[Sca-cooks] Question to the group....

Laura C. Minnick lcm at efn.org
Thu Sep 20 22:16:02 PDT 2001


david friedman wrote:
>
> >Peasant
> >customs change very little as a whole, so why should food be any much
> >different?
>
> >Kay
>
> I don't know much about the particular case of Polish cooking, but I
> find this argument unpersuasive.
<snip>
> I'm also curious as to how you know that "peasant customs change very
> little"--when we are talking about centuries rather than decades.
> Peasants adopted the horsecollar, the moldboard plow, the mantle and
> chimney fireplace, ...  . Peasants changed from Catholic to
> Protestant in some parts of Europe, and from Christian to Muslim or
> vice versa in others.

I must weigh in with His Grace here. It is my observation that the idea
that peasants and peasant customs don't change is utterly fallacious. I
am reminded when Lawrence, speaking of the Arabs, says they are a
"Little people, a silly people; greedy, barbarous, and cruel..." It
seems to me that things like this are most frequently said about people
and cultures foreign from our own. And in the SCA we are most likely to
claim that 'traditional' or 'peasant custom' is good enough because of
course they didn't change... especially if they were Arab/Turk/Eastern
European/Tatar/Mongol/Chinese/Japanese, etc.
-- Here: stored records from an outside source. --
-- ==== Sys2Proof/Machine/Assembler.lean ====
section
/-! DEFINITION. The assembler's operand forms (30_encoding.md R89), the pseudo-instructions (R90) and the words an assembled line
stands for (R91). Text is a list of characters. What R89 leaves open (spaces, letter case) is notes/assumptions/18.md. -/

namespace Sys2Proof.Machine

/-! ### Pseudo-instructions (R90) -/

/-- `CRC_BYTES b0, ..., bn`: `CRC_INIT; CRC_UPDATE b0; ...; CRC_UPDATE bn`. -/
def pseudoCrcBytes (bs : List Byte) : List Instr := .crcInit :: bs.map .crcUpdate

/-- `GPIO_CRC s`: `CRC_INIT; CRC_UPDATE 0xF0; CRC_UPDATE 0x88; CRC_UPDATE 0x00; CRC_UPDATE s`. -/
def pseudoGpioCrc (s : Byte) : List Instr :=
  [.crcInit, .crcUpdate 0xF0#8, .crcUpdate 0x88#8, .crcUpdate 0x00#8, .crcUpdate s]

/-- `CNT_CYCLE`: `CNT_POLL A; CNT_POLL B` (R158). -/
def pseudoCntCycle : List Instr := [.cntPoll .a, .cntPoll .b]

/-- `CNT_BYTES b0, b1, b2, b3`. -/
def pseudoCntBytes (b0 b1 b2 b3 : Byte) : List Instr := [.cntLoad 0 b0, .cntLoad 1 b1, .cntLoad 2 b2, .cntLoad 3 b3]

/-- `SP_BYTES b0, ..., b8`. -/
def pseudoSpBytes (bs : Vector Byte 9) : List Instr :=
  (List.finRange 9).map fun k => .spLoad (BitVec.ofNat 8 k.val) bs[k]

/-! ### Operands (R89) -/

/-- Why a line is not assembled. -/
inductive AsmError where
  | unknownMnemonic
  | operandCount
  /-- neither a number in decimal or `0x` hex nor a name the operand form allows -/
  | badOperand
  /-- "A value out of range is an assembly error, never truncated" (R89) -/
  | outOfRange
deriving DecidableEq, Repr

/-- The value of a digit below `base`. -/
def digit (base : Nat) (c : Char) : Option Nat :=
  let n := c.toNat
  let v := if 48 ≤ n ∧ n ≤ 57 then n - 48 else if 65 ≤ n ∧ n ≤ 70 then n - 55 else if 97 ≤ n ∧ n ≤ 102 then n - 87 else base
  if v < base then some v else none

/-- The value of the digits read so far, continued. -/
def digits (base : Nat) : Nat → List Char → Option Nat
  | acc, [] => some acc
  | acc, c :: cs => match digit base c with
    | some d => digits base (acc * base + d) cs
    | none => none

/-- R89: "numbers in decimal or `0x` hex". -/
def number : List Char → Except AsmError Nat
  | [] => .error .badOperand
  | '0' :: 'x' :: c :: cs => match digits 16 0 (c :: cs) with
    | some n => .ok n
    | none => .error .badOperand
  | c :: cs => match digits 10 0 (c :: cs) with
    | some n => .ok n
    | none => .error .badOperand

/-- A number below `bound`, never truncated. -/
def numberBelow (bound : Nat) (t : List Char) : Except AsmError Nat :=
  match number t with
  | .ok n => if n < bound then .ok n else .error .outOfRange
  | .error e => .error e

/-- A byte operand. -/
def byteArg (t : List Char) : Except AsmError Byte := (numberBelow 256 t).map (BitVec.ofNat 8)

/-- `k` in 0..3 (CNT_LOAD). -/
def cntIndexArg (t : List Char) : Except AsmError (Fin 4) := (numberBelow 4 t).map (Fin.ofNat 4)

/-- `k` in 0..8 (SP_LOAD). -/
def spIndexArg (t : List Char) : Except AsmError Byte := (numberBelow 9 t).map (BitVec.ofNat 8)

/-- `A|B`: "A encodes sel 0, B sel 1". -/
def selArg (t : List Char) : Except AsmError Counter :=
  if t = ['A'] then .ok .a else if t = ['B'] then .ok .b else .error .badOperand

/-- `VDD|VAD`. -/
def vddArg (t : List Char) : Except AsmError Bool :=
  if t = ['V', 'D', 'D'] then .ok true else if t = ['V', 'A', 'D'] then .ok false else .error .badOperand

/-- `IAD0|IAD1`. -/
def iadArg (t : List Char) : Except AsmError Bool :=
  if t = ['I', 'A', 'D', '1'] then .ok true else if t = ['I', 'A', 'D', '0'] then .ok false else .error .badOperand

/-- Several byte operands. -/
def byteArgs : List (List Char) → Except AsmError (List Byte)
  | [] => .ok []
  | t :: ts => match byteArg t, byteArgs ts with
    | .ok b, .ok bs => .ok (b :: bs)
    | .error e, _ => .error e
    | _, .error e => .error e

/-! ### Mnemonics -/

/-- What a mnemonic stands for: how many operands it takes, if fixed, and what it assembles to. -/
structure AsmRow where
  name  : String
  build : List (List Char) → Except AsmError (List Instr)

/-- An operation without operands. -/
def noArgs (i : Instr) : List (List Char) → Except AsmError (List Instr)
  | [] => .ok [i]
  | _ :: _ => .error .operandCount

/-- An operation of one operand. -/
def oneArg {α : Type} (arg : List Char → Except AsmError α) (f : α → List Instr) :
    List (List Char) → Except AsmError (List Instr)
  | [t] => (arg t).map f
  | _ => .error .operandCount

/-- An operation of two operands. -/
def twoArgs {α β : Type} (arg1 : List Char → Except AsmError α) (arg2 : List Char → Except AsmError β)
    (f : α → β → Instr) : List (List Char) → Except AsmError (List Instr)
  | [t1, t2] => match arg1 t1, arg2 t2 with
    | .ok a, .ok b => .ok [f a b]
    | .error e, _ => .error e
    | _, .error e => .error e
  | _ => .error .operandCount

/-- A pseudo-instruction of `n` byte operands. -/
def bytesOfCount (n : Nat) (f : List Byte → List Instr) (ts : List (List Char)) : Except AsmError (List Instr) :=
  if ts.length = n then (byteArgs ts).map f else .error .operandCount

/-- R89: the operations' operand forms, the CRC and GPIO units. -/
def asmRowsCrcGpio : List AsmRow :=
  [ ⟨"CRC_INIT", noArgs .crcInit⟩,
    ⟨"CRC_UPDATE", oneArg byteArg fun b => [.crcUpdate b]⟩,
    ⟨"CRC_CHECK", oneArg (numberBelow 65536) fun n => [.crcCheck (BitVec.ofNat 16 n)]⟩,
    ⟨"GPIO_DECODE", oneArg byteArg fun b => [.gpioDecode b]⟩,
    ⟨"EDGE_DETECT", oneArg byteArg fun b => [.edgeDetect b]⟩,
    ⟨"GPIO_FAIL", noArgs .gpioFail⟩,
    ⟨"GPIO_POLL", noArgs .gpioPoll⟩ ]

/-- R89: the counter and analog units. -/
def asmRowsCntAdc : List AsmRow :=
  [ ⟨"CNT_PAGE", oneArg selArg fun c => [.cntPage c]⟩,
    ⟨"CNT_LOAD", twoArgs cntIndexArg byteArg .cntLoad⟩,
    ⟨"CNT_ASSEMBLE", noArgs .cntAssemble⟩,
    ⟨"CNT_CLEAR", noArgs .cntClear⟩,
    ⟨"CNT_POLL", oneArg selArg fun c => [.cntPoll c]⟩,
    ⟨"ADC_CONFIG", twoArgs vddArg iadArg .adcConfig⟩,
    ⟨"SP_LOAD", twoArgs spIndexArg byteArg .spLoad⟩,
    ⟨"SP_CLEAR", noArgs .spClear⟩,
    ⟨"ADC_TEMP", noArgs .adcTemp⟩,
    ⟨"ADC_VOLT", noArgs .adcVolt⟩,
    ⟨"ADC_CURR", noArgs .adcCurr⟩,
    ⟨"ADC_POLL", noArgs .adcPoll⟩ ]

/-- R90: the pseudo-instructions. -/
def asmRowsPseudo : List AsmRow :=
  [ ⟨"CRC_BYTES", fun ts => if ts.isEmpty then .error .operandCount else (byteArgs ts).map pseudoCrcBytes⟩,
    ⟨"GPIO_CRC", oneArg byteArg pseudoGpioCrc⟩,
    ⟨"CNT_CYCLE", fun ts => if ts.isEmpty then .ok pseudoCntCycle else .error .operandCount⟩,
    ⟨"CNT_BYTES", bytesOfCount 4 fun bs =>
      pseudoCntBytes (bs.getD 0 0#8) (bs.getD 1 0#8) (bs.getD 2 0#8) (bs.getD 3 0#8)⟩,
    ⟨"SP_BYTES", bytesOfCount 9 fun bs => pseudoSpBytes (Vector.ofFn fun k => bs.getD k.val 0#8)⟩ ]

/-- Every mnemonic of R89 and R90. -/
def asmRows : List AsmRow := asmRowsCrcGpio ++ asmRowsCntAdc ++ asmRowsPseudo

/-! ### Lines -/

/-- A space or a tab. -/
def isBlank (c : Char) : Bool := c == ' ' || c == '\t'

/-- The text without the blanks at its two ends. -/
def trimmed (t : List Char) : List Char := ((t.dropWhile isBlank).reverse.dropWhile isBlank).reverse

/-- The parts of a text between commas. -/
def commaParts : List Char → List (List Char)
  | [] => [[]]
  | c :: cs => if c = ',' then [] :: commaParts cs
    else match commaParts cs with
      | [] => [[c]]
      | p :: ps => (c :: p) :: ps

/-- R89: "mnemonic then operands separated by commas". -/
def assembleOp (mnemonic : List Char) (operands : List (List Char)) : Except AsmError (List Instr) :=
  match asmRows.find? fun r => r.name.toList == mnemonic with
  | some r => r.build operands
  | none => .error .unknownMnemonic

/-- R89: "One operation per line"; "`;` starts a comment". A line with no operation stands for none. -/
def assembleLine (line : List Char) : Except AsmError (List Instr) :=
  let body := trimmed (line.takeWhile (· != ';'))
  if body.isEmpty then .ok []
  else
    let rest := trimmed (body.dropWhile (!isBlank ·))
    assembleOp (body.takeWhile (!isBlank ·)) (if rest.isEmpty then [] else (commaParts rest).map trimmed)

/-- R91: the codes of an assembled line. -/
def assembleCodes (line : List Char) : Except AsmError (List Code) := (assembleLine line).map (List.map encode)

end Sys2Proof.Machine
end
What were your anscestors wearing two centuries ago? According to the
family records, some of my ancestors were barely above peasant status,
while others were quite well off, with livestock, large barns, and huge
tracts of... oh well. <G> Their lives were quite different from what
they were the century before, and even more so a century later. And if I
read the records back (to late 15th c.) their lives changed a great deal
in every generation.

Coming to the conclusion that a people (usually peasants, usually
ethnic) is simple and that thier lives haven't changed simply indicates
to me that the research process halted prematurely.